#### RAW DATA

theorem execFrameCheck_canon (id : Nat) (fcs2 white : Bool) (len : BitVec 11) (bytes : List Byte) (s : State) (h : s.dev.Canon) :
    ∃ d, execFrameCheck id fcs2 white len bytes s = .next { s with dev := d } ∧ d.Canon := by
  refine ⟨_, rfl, ?_⟩
  try dsimp -proj only
  with_reducible repeat' first
    | assumption | apply Dev.checkPassed_canon | apply Dev.checkFailed_canon | split

theorem execContextAbandon_canon (id : Nat) (s : State) (h : s.dev.Canon) :
    ∃ d, execContextAbandon id s = .next { s with dev := d } ∧ d.Canon :=
  ⟨_, rfl, by dsimp only; split <;> simp [h]⟩

theorem execGainStepDown_canon (chain : Fin 36) (s : State) (h : s.dev.Canon) :
    ∃ d, execGainStepDown chain s = .next { s with dev := d } ∧ d.Canon :=
  ⟨_, rfl, by simp [h]⟩

theorem execRxRecordWrite_canon (ring : Fin 4) (s : State) (h : s.dev.Canon) :
    ∃ d, execRxRecordWrite ring s = .next { s with dev := d } ∧ d.Canon :=
  ⟨_, rfl, by dsimp only; split <;> simp [h]⟩

theorem execRxRingTimeout_canon (ring : Fin 4) (s : State) (h : s.dev.Canon) :
    ∃ d, execRxRingTimeout ring s = .next { s with dev := d } ∧ d.Canon :=
  ⟨_, rfl, by simp [h]⟩

theorem execRxRingDmaError_canon (ring : Fin 4) (s : State) (h : s.dev.Canon) :
    ∃ d, execRxRingDmaError ring s = .next { s with dev := d } ∧ d.Canon :=
  ⟨_, rfl, by simp [h]⟩

/-! ### Pawn -/

theorem execPawnLoad_canon (ring : Fin 8) (hseq : Nat) (s : State) (h : s.dev.Canon) :
    ∃ d, execPawnLoad ring hseq s = .next { s with dev := d } ∧ d.Canon := by
  refine ⟨_, rfl, ?_⟩
  try dsimp -proj only
  with_reducible repeat' first
    | assumption | apply Dev.runRow_canon | apply Dev.cmdPawnLoad_canon | split

theorem execPawnSeal_canon (ring : Fin 8) (hseq : Nat) (s : State) (h : s.dev.Canon) :
    ∃ d, execPawnSeal ring hseq s = .next { s with dev := d } ∧ d.Canon := by
  refine ⟨_, rfl, ?_⟩
  try dsimp -proj only
  with_reducible repeat' first
    | assumption | apply Dev.runRow_canon | apply Dev.cmdPawnSeal_canon | split

theorem execPawnStart_canon (ring : Fin 8) (hseq : Nat) (s : State) (h : s.dev.Canon) :
    ∃ d, execPawnStart ring hseq s = .next { s with dev := d } ∧ d.Canon := by
  refine ⟨_, rfl, ?_⟩
  try dsimp -proj only
  with_reducible repeat' first
    | assumption | apply Dev.runRow_canon | apply Dev.cmdPawnStart_canon | split

theorem execPawnStop_canon (ring : Fin 8) (hseq : Nat) (s : State) (h : s.dev.Canon) :
    ∃ d, execPawnStop ring hseq s = .next { s with dev := d } ∧ d.Canon := by
  refine ⟨_, rfl, ?_⟩
  try dsimp -proj only
  with_reducible repeat' first
    | assumption | apply Dev.runRow_canon | apply Dev.cmdPawnStop_canon | split

theorem execPawnChain_canon (ring : Fin 8) (hseq : Nat) (s : State) (h : s.dev.Canon) :
    ∃ d, execPawnChain ring hseq s = .next { s with dev := d } ∧ d.Canon := by
  refine ⟨_, rfl, ?_⟩
  try dsimp -proj only
  with_reducible repeat' first
    | assumption | apply Dev.runRow_canon | apply Dev.cmdPawnChain_canon | split

theorem execPawnClear_canon (ring : Fin 8) (hseq : Nat) (s : State) (h : s.dev.Canon) :
    ∃ d, execPawnClear ring hseq s = .next { s with dev := d } ∧ d.Canon := by
  refine ⟨_, rfl, ?_⟩
  try dsimp -proj only
  with_reducible repeat' first
    | assumption | apply Dev.runRow_canon | apply Dev.cmdPawnClear_canon | split

theorem execPawnSetup_canon (s : State) (h : s.dev.Canon) :
    ∃ d, execPawnSetup s = .next { s with dev := d } ∧ d.Canon :=
  ⟨_, rfl, by dsimp only; repeat (split <;> try (simp [h]; done))⟩

theorem execPawnSend_canon (g : Fin 4) (s : State) (h : s.dev.Canon) :
    ∃ d, execPawnSend g s = .next { s with dev := d } ∧ d.Canon :=
  ⟨_, rfl, by simp [h]⟩

theorem execPawnRetryTimeout_canon (image : Fin 4) (chain : Fin 256) (s : State) (h : s.dev.Canon) :
    ∃ d, execPawnRetryTimeout image chain s = .next { s with dev := d } ∧ d.Canon := by
  refine ⟨_, rfl, ?_⟩
  try dsimp -proj only
  with_reducible repeat' first
    | assumption | apply Dev.setChain_canon | apply Dev.bump_canon | apply Dev.chainFail_canon | split

theorem execPawnStallTimeout_canon (image : Fin 4) (chain : Fin 256) (s : State) (h : s.dev.Canon) :
    ∃ d, execPawnStallTimeout image chain s = .next { s with dev := d } ∧ d.Canon :=
  ⟨_, rfl, by dsimp only; split <;> simp [h]⟩

/-! ### Tables -/

theorem execBar2Read_canon (off : Nat) (whole : Bool) (errs : List LineError) (s : State) (h : s.dev.Canon) :
    ∃ d, execBar2Read off whole errs s = .next { s with dev := d } ∧ d.Canon := by
  refine ⟨_, rfl, ?_⟩
  try dsimp -proj only
  with_reducible repeat' first
    | assumption | apply Dev.touchWord_canon | apply Dev.readLine_canon | apply Dev.emit_canon | split
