/-! ### The write refused (R142, R473) -/

/-- A write of SYSTIME_HI refused with STATE: the error record of TIM takes it, and SYSTIME and SYNC stay. -/
theorem Dev.refuseWrite_systimeHi {d : Dev} (h : d.Canon) (hp : d.paused = false) (v : BitVec 32) :
    (d.refuseWrite 0x03 R.TIM_SYSTIME_HI v.toNat).systime = d.systime
      ∧ (d.refuseWrite 0x03 R.TIM_SYSTIME_HI v.toNat).get (H.errCode 0x08) = 0x03
      ∧ (d.refuseWrite 0x03 R.TIM_SYSTIME_HI v.toNat).get (H.errAddr 0x08) = R.TIM_SYSTIME_HI
      ∧ (d.refuseWrite 0x03 R.TIM_SYSTIME_HI v.toNat).get (H.errData 0x08) = v.toNat
      ∧ (d.refuseWrite 0x03 R.TIM_SYSTIME_HI v.toNat).is F.TIM_SYSTIME_STAT_SYNC = d.is F.TIM_SYSTIME_STAT_SYNC := by
  have canon := Dev.unstaged_canon h R.TIM_SYSTIME_HI
  have refused : d.refuseWrite 0x03 R.TIM_SYSTIME_HI v.toNat = (d.unstaged R.TIM_SYSTIME_HI).reject 0x08 0x03 R.TIM_SYSTIME_HI v.toNat :=
    Dev.refuseWrite_eq ..
  rw [refused]
  obtain ⟨code, addr, data, -⟩ := Dev.reject_records canon (by decide : pageAssigned 0x08 = true) (by decide) hp
    (by decide : 0x03 < 2 ^ 8) (by decide : R.TIM_SYSTIME_HI < 2 ^ 26) v.isLt
  have only := Dev.reject_only _ canon 0x08 0x03 R.TIM_SYSTIME_HI v.toNat _ (fun _ hk => hk)
  have sync := only.get F.TIM_SYSTIME_STAT_SYNC (by decide) (by decide)
  obtain ⟨⟨r, e, same⟩, -⟩ := only
  exact ⟨by rw [same]; rfl, code, addr, data, congrArg (· == 1) sync⟩

/-- Settles O17: a write of SYSTIME_HI is accepted unless the servo is locked; accepted it sets SYSTIME from the pair and plans the waiting
commands again, refused it is a rejection in TIM's error record. -/
theorem systimeWriteSteps : Obligations.SystimeWriteSteps := by
  intro s v lo hinv hopen hpause hreset
  have code := Dev.writeCode_systimeHi v hreset hpause
  refine ⟨fun unlocked hstaged hlo => ?_, fun locked => ?_⟩
  · rw [if_neg (by simp [unlocked])] at code
    refine ⟨_, (exec_systimeWrite v s).trans (by rw [Dev.hostWrite_accepted hopen code]), ?_⟩
    obtain ⟨set, moved⟩ := Dev.acceptWrite_systimeHi_sets hinv v.toNat hstaged hlo
    have kept := Dev.acceptWrite_systimeHi_kept hinv v.toNat
    have sync : (s.dev.acceptWrite R.TIM_SYSTIME_HI v.toNat).is F.TIM_SYSTIME_STAT_SYNC = s.dev.is F.TIM_SYSTIME_STAT_SYNC :=
      congrArg (fun w => bits w 0 0 == 1) (kept R.TIM_SYSTIME_STAT (by decide) (by decide))
    have frame := Dev.acceptWrite_systimeHi_frame s.dev v.toNat
    exact ⟨set, sync, (congrArg Dev.staged frame :), (congrArg Dev.tempo frame :), moved, (congrArg Dev.tab frame :), (congrArg Dev.ks frame :),
      (congrArg Dev.inflight frame :), kept⟩
  · rw [if_pos locked] at code
    refine ⟨_, (exec_systimeWrite v s).trans (by rw [Dev.hostWrite_refused hopen (by rw [code]; decide), code]), ?_⟩
    exact Dev.refuseWrite_systimeHi hinv hpause v

end Sys2Proof.Machine
end
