-- ==== Sys2Proof/Machine/Ops.lean ====
section
/-! DEFINITION. The named operations every meaning is written over: registers, program counter, call stack, timers, and
the taking of a fatal condition, which is this hardware's exception entry (R181, R192); it has no return (R193). -/

namespace Sys2Proof.Machine

/-- The outcome of executing one instruction or one step. -/
abbrev Result := Host.Outcome State Fault Refusal

/-! ### Registers -/

/-- `V[r]` (R12, R21). -/
def State.readV (s : State) (r : Reg) : Byte := s.v[r.val]'r.isLt

/-- `V[r] <- b` (R12, R21). -/
def State.writeV (s : State) (r : Reg) (b : Byte) : State := { s with v := s.v.set r.val b r.isLt }

/-- `V[r] <- b1`, `V[r+1] <- b2`, and so on upward, as far as there are registers (R166). -/
def State.writeVs (s : State) (r : Nat) : List Byte → State
  | [] => s
  | b :: bs => if h : r < 16 then (s.writeV ⟨r, h⟩ b).writeVs (r + 1) bs else s

/-- `V[r]`, `V[r+1]`, ..., `n` of them, as far as there are registers (R165). -/
def State.readVs (s : State) (r : Nat) : Nat → List Byte
  | 0 => []
  | n + 1 => if h : r < 16 then s.readV ⟨r, h⟩ :: s.readVs (r + 1) n else []

/-- `I <- a` (R12, R25). -/
def State.setI (s : State) (a : Addr) : State := { s with i := a }

/-- `pc <- a` (R12, R26); no value is checked when it is written (R95). -/
def State.setPc (s : State) (a : Addr) : State := { s with pc := a }

/-- The fetch's `pc <- pc + 2` (R26, R92), which every instruction's meaning begins with. -/
def State.advance (s : State) : State := s.setPc (s.pc + 2)

/-- A conditional skip: "advance `pc` by 2 more" (R95). -/
def State.skipIf (s : State) (c : Bool) : State := if c then s.setPc (s.pc + 2) else s

/-! ### Memory, display, timers, mode -/

/-- Replaces the memory. -/
def State.setMem (s : State) (m : Memory) : State := { s with mem := m }

/-- Replaces the display. -/
def State.setDisp (s : State) (d : Display) : State := { s with disp := d }

/-- `DT <- b` (R29). -/
def State.setDt (s : State) (b : Byte) : State := { s with dt := b }

/-- `ST <- b` (R29). -/
def State.setSt (s : State) (b : Byte) : State := { s with st := b }

/-- `mode <- m` (R30). -/
def State.setMode (s : State) (m : Mode) : State := { s with mode := m }

/-- The byte the next `draw random_byte()` takes: a free value (R155, log entry 1). -/
def State.nextRandom (s : State) : Byte := Config.randomByte s.draws

/-- The draw is taken: the next one is another byte (R155, log entry 1). -/
def State.drawn (s : State) : State := { s with draws := s.draws + 1 }

/-! ### The call stack of R27 -/

/-- `Push(a)`; none when all 16 frames are in use. -/
def State.push (s : State) (a : Addr) : Option State :=
  if h : s.sp.val < Config.stackCap then
    some { s with stack := s.stack.set s.sp.val a h, sp := ⟨s.sp.val + 1, by omega⟩ }
  else none

/-- `Pop()`: the popped address, and the state with one frame less, the slot keeping its value (R28); none when no
frame is in use. -/
def State.pop (s : State) : Option (Addr × State) :=
  if h : 0 < s.sp.val then
    have lt := s.sp.isLt
    some (s.stack[s.sp.val - 1]'(by omega), { s with sp := ⟨s.sp.val - 1, by omega⟩ })
  else none

/-! ### Fatal conditions -/

/-- The numeric code of a fatal condition, 1 to 7 (R182; the spec's decision D32). -/
def FaultKind.code : FaultKind → Nat
  | .stackOverflow => 1
  | .stackUnderflow => 2
  | .fetchOutOfBounds => 3
  | .unknownOpcode => 4
  | .memoryOutOfBounds => 5
  | .reservedWrite => 6
  | .keyIndexOutOfRange => 7

/-- The `code` of the fault record of R180. -/
def FaultRecord.code (f : FaultRecord) : Nat := f.kind.code

/-- The fault's effect on the state: everything is as at the start of the step except `mode` (R181). -/
def State.halt (s : State) (f : FaultRecord) : State := s.setMode (.halted f)

/-- Taking a fatal condition (R180, R181, R192), from the state at the START of the step, whose `pc` is the address of
the faulting instruction: the machine halts with the record and nothing else changes. -/
def raise (s : State) (kind : FaultKind) (word : Option Word) (dataAddr : Option Nat) : Result :=
  .next (s.halt { kind := kind, addr := s.pc, word := word, dataAddr := dataAddr })

/-- R55: checks the `n` addresses from `I` on, in ascending order, before anything changes; the first that fails raises
its fault from the state `s` at the start of the step, and if none does the instruction goes on to `done`. -/
def checked (check : Nat → Option FaultKind) (n : Nat) (ins : Instr) (s done : State) : Result :=
  match firstFailing check s.i.toNat n with
  | some (k, a) => raise s k (some (encode ins)) (some a)
  | none => .next done

end Sys2Proof.Machine
end

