/-- 8XY1, 8XY2 and 8XY3 set `V[X]` bit by bit to the OR, AND and XOR of the two registers and change nothing else but
`pc`; `VF` is not reset (R144, R145, R146). -/
def Obligations.BitwiseOperationsActBitByBit : Prop :=
  ∀ (x y : Reg) (s : State),
    (∃ t, exec (.orReg x y) s = .next t ∧
      (∀ k, (t.readV x).getLsbD k = ((s.readV x).getLsbD k || (s.readV y).getLsbD k)) ∧ t.pc = s.pc + 2 ∧
      UnchangedExcept (fun c => c = .pc ∨ c = .v x) s t) ∧
    (∃ t, exec (.andReg x y) s = .next t ∧
      (∀ k, (t.readV x).getLsbD k = ((s.readV x).getLsbD k && (s.readV y).getLsbD k)) ∧ t.pc = s.pc + 2 ∧
      UnchangedExcept (fun c => c = .pc ∨ c = .v x) s t) ∧
    (∃ t, exec (.xorReg x y) s = .next t ∧
      (∀ k, (t.readV x).getLsbD k = ((s.readV x).getLsbD k ^^ (s.readV y).getLsbD k)) ∧ t.pc = s.pc + 2 ∧
      UnchangedExcept (fun c => c = .pc ∨ c = .v x) s t)

/-- 8XY4: `V[X]` is the sum modulo 256 and `VF` is 1 exactly when the sum exceeds 255, else 0; with `X = 15` the flag
remains. Nothing else changes but `pc` (R147; the flag as the last write is the spec's decision D7). -/
def Obligations.AddRegistersSetsCarry : Prop :=
  ∀ (x y : Reg) (s : State), ∃ t, exec (.addReg x y) s = .next t ∧
    (x ≠ 15 → (t.readV x).toNat = ((s.readV x).toNat + (s.readV y).toNat) % 256) ∧
    (t.readV 15).toNat = (if 255 < (s.readV x).toNat + (s.readV y).toNat then 1 else 0) ∧ t.pc = s.pc + 2 ∧
    UnchangedExcept (fun c => c = .pc ∨ c = .v x ∨ c = .v 15) s t

/-- 8XY5 and 8XY7: `V[X]` is `V[X] - V[Y]`, respectively `V[Y] - V[X]`, modulo 256, and `VF` is 1 exactly when there is
no borrow, else 0; with `X = 15` the flag remains. Nothing else changes but `pc` (R148, R151; the flag as the last write
is the spec's decision D7). -/
def Obligations.SubtractionsSetNoBorrow : Prop :=
  ∀ (x y : Reg) (s : State),
    (∃ t, exec (.sub x y) s = .next t ∧
      (x ≠ 15 → (t.readV x).toNat = ((s.readV x).toNat + 256 - (s.readV y).toNat) % 256) ∧
      (t.readV 15).toNat = (if (s.readV y).toNat ≤ (s.readV x).toNat then 1 else 0) ∧ t.pc = s.pc + 2 ∧
      UnchangedExcept (fun c => c = .pc ∨ c = .v x ∨ c = .v 15) s t) ∧
    (∃ t, exec (.subn x y) s = .next t ∧
      (x ≠ 15 → (t.readV x).toNat = ((s.readV y).toNat + 256 - (s.readV x).toNat) % 256) ∧
      (t.readV 15).toNat = (if (s.readV x).toNat ≤ (s.readV y).toNat then 1 else 0) ∧ t.pc = s.pc + 2 ∧
      UnchangedExcept (fun c => c = .pc ∨ c = .v x ∨ c = .v 15) s t)

/-- 8XY6 halves `V[X]` and sets `VF` to its old bit 0; 8XYE doubles `V[X]` modulo 256 and sets `VF` to its old bit 7;
`V[Y]` plays no part, and with `X = 15` the flag remains. Nothing else changes but `pc` (R150, R153; the flag as the
last write is the spec's decision D7). -/
def Obligations.ShiftsSetTheBitShiftedOut : Prop :=
  ∀ (x y : Reg) (s : State),
    (∃ t, exec (.shr x y) s = .next t ∧
      (x ≠ 15 → (t.readV x).toNat = (s.readV x).toNat / 2) ∧
      (t.readV 15).toNat = (s.readV x).toNat % 2 ∧ t.pc = s.pc + 2 ∧
      UnchangedExcept (fun c => c = .pc ∨ c = .v x ∨ c = .v 15) s t) ∧
    (∃ t, exec (.shl x y) s = .next t ∧
      (x ≠ 15 → (t.readV x).toNat = (s.readV x).toNat * 2 % 256) ∧
      (t.readV 15).toNat = (s.readV x).toNat / 128 ∧ t.pc = s.pc + 2 ∧
      UnchangedExcept (fun c => c = .pc ∨ c = .v x ∨ c = .v 15) s t)

/-- CXNN sets `V[X]` to a drawn byte AND `NN`, so that no bit outside `NN` is set, takes one draw, and changes nothing
else but `pc`. The drawn byte is a free value: the statement holds whatever it is (R154, R155; log entry 1). -/
def Obligations.RandomIsADrawUnderItsMask : Prop :=
  ∀ (x : Reg) (nn : Byte) (s : State), ∃ t, exec (.rnd x nn) s = .next t ∧
    t.readV x = (Config.randomByte s.draws &&& nn) ∧ (t.readV x &&& ~~~nn) = 0 ∧ t.draws = s.draws + 1 ∧
    t.pc = s.pc + 2 ∧ UnchangedExcept (fun c => c = .pc ∨ c = .v x ∨ c = .draws) s t

/-! ### Address register and memory -/

/-- ANNN sets `I` to `NNN` and changes nothing else but `pc` (R160). -/
def Obligations.LoadAddressRegister : Prop :=
  ∀ (nnn : Addr12) (s : State), ∃ t, exec (.ldI nnn) s = .next t ∧ t.i.toNat = nnn.toNat ∧ t.pc = s.pc + 2 ∧
    UnchangedExcept (fun c => c = .pc ∨ c = .i) s t

/-- FX1E adds `V[X]` to `I` modulo 65536 without a flag; FX29 sets `I` to five times `V[X]`, not masked; nothing else
changes but `pc` (R161, R162; the wrap, the unmasked digit and the glyph size are the spec's decisions D16, D17, D4). -/
def Obligations.AddressRegisterArithmetic : Prop :=
  ∀ (x : Reg) (s : State),
    (∃ t, exec (.addI x) s = .next t ∧ t.i.toNat = (s.i.toNat + (s.readV x).toNat) % 65536 ∧ t.pc = s.pc + 2 ∧
      UnchangedExcept (fun c => c = .pc ∨ c = .i) s t) ∧
    (∃ t, exec (.ldF x) s = .next t ∧ t.i.toNat = 5 * (s.readV x).toNat ∧ t.pc = s.pc + 2 ∧
      UnchangedExcept (fun c => c = .pc ∨ c = .i) s t)

/-- FX33 with `I` to `I+2` in the writable region stores the hundreds, tens and ones digits of `V[X]` at `I`, `I+1` and
`I+2`; every other byte and everything else but `pc` is unchanged (R163, R164; the region is the spec's decision D11). -/
def Obligations.StoreBcdWritesThreeDigits : Prop :=
  ∀ (x : Reg) (s : State), s.mem.wf = true → 0x200 ≤ s.i.toNat → s.i.toNat + 3 ≤ 4096 →
    ∃ t, exec (.ldB x) s = .next t ∧
      100 * (t.mem.read (s.memOperand 0)).toNat + 10 * (t.mem.read (s.memOperand 1)).toNat +
        (t.mem.read (s.memOperand 2)).toNat = (s.readV x).toNat ∧
      (t.mem.read (s.memOperand 1)).toNat ≤ 9 ∧ (t.mem.read (s.memOperand 2)).toNat ≤ 9 ∧ t.pc = s.pc + 2 ∧
      UnchangedExcept (fun c => c = .pc ∨ ∃ a, s.memOperand 0 ≤ a ∧ a < s.memOperand 3 ∧ c = .byte a) s t

/-- FX55 with `I` to `I+X` in the writable region stores `V[k]` at `I+k` for each `k` up to `X`; every other byte and
everything else but `pc`, `I` too, is unchanged (R165; the region and the unchanged `I` are the spec's decisions D11 and
D15). -/
def Obligations.RegisterDumpStoresInOrder : Prop :=
  ∀ (x : Reg) (s : State), s.mem.wf = true → 0x200 ≤ s.i.toNat → s.i.toNat + x.val + 1 ≤ 4096 →
    ∃ t, exec (.ldMemVx x) s = .next t ∧
      (∀ k : Reg, k ≤ x → t.mem.read (s.memOperand k.val) = s.readV k) ∧ t.pc = s.pc + 2 ∧
      UnchangedExcept (fun c => c = .pc ∨ ∃ a, s.memOperand 0 ≤ a ∧ a < s.memOperand (x.val + 1) ∧ c = .byte a) s t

########

Once the line containing "Dev.checkFailed_canon | split" has been written out, please stop; every line before it, back to the first line of the records above, should be given exactly.

_RESULT OF THE EXERCISE_:
theorem execFrameCheck_canon (id : Nat) (fcs2 white : Bool) (len : BitVec 11) (bytes : List Byte) (s : State) (h : s.dev.Canon) :
    ∃ d, execFrameCheck id fcs2 white len bytes s = .next { s with dev := d } ∧ d.Canon := by
  refine ⟨_, rfl, ?_⟩
  try dsimp -proj only
  with_reducible repeat' first
    | assumption | apply Dev.checkPassed_canon | apply Dev.checkFailed_canon | split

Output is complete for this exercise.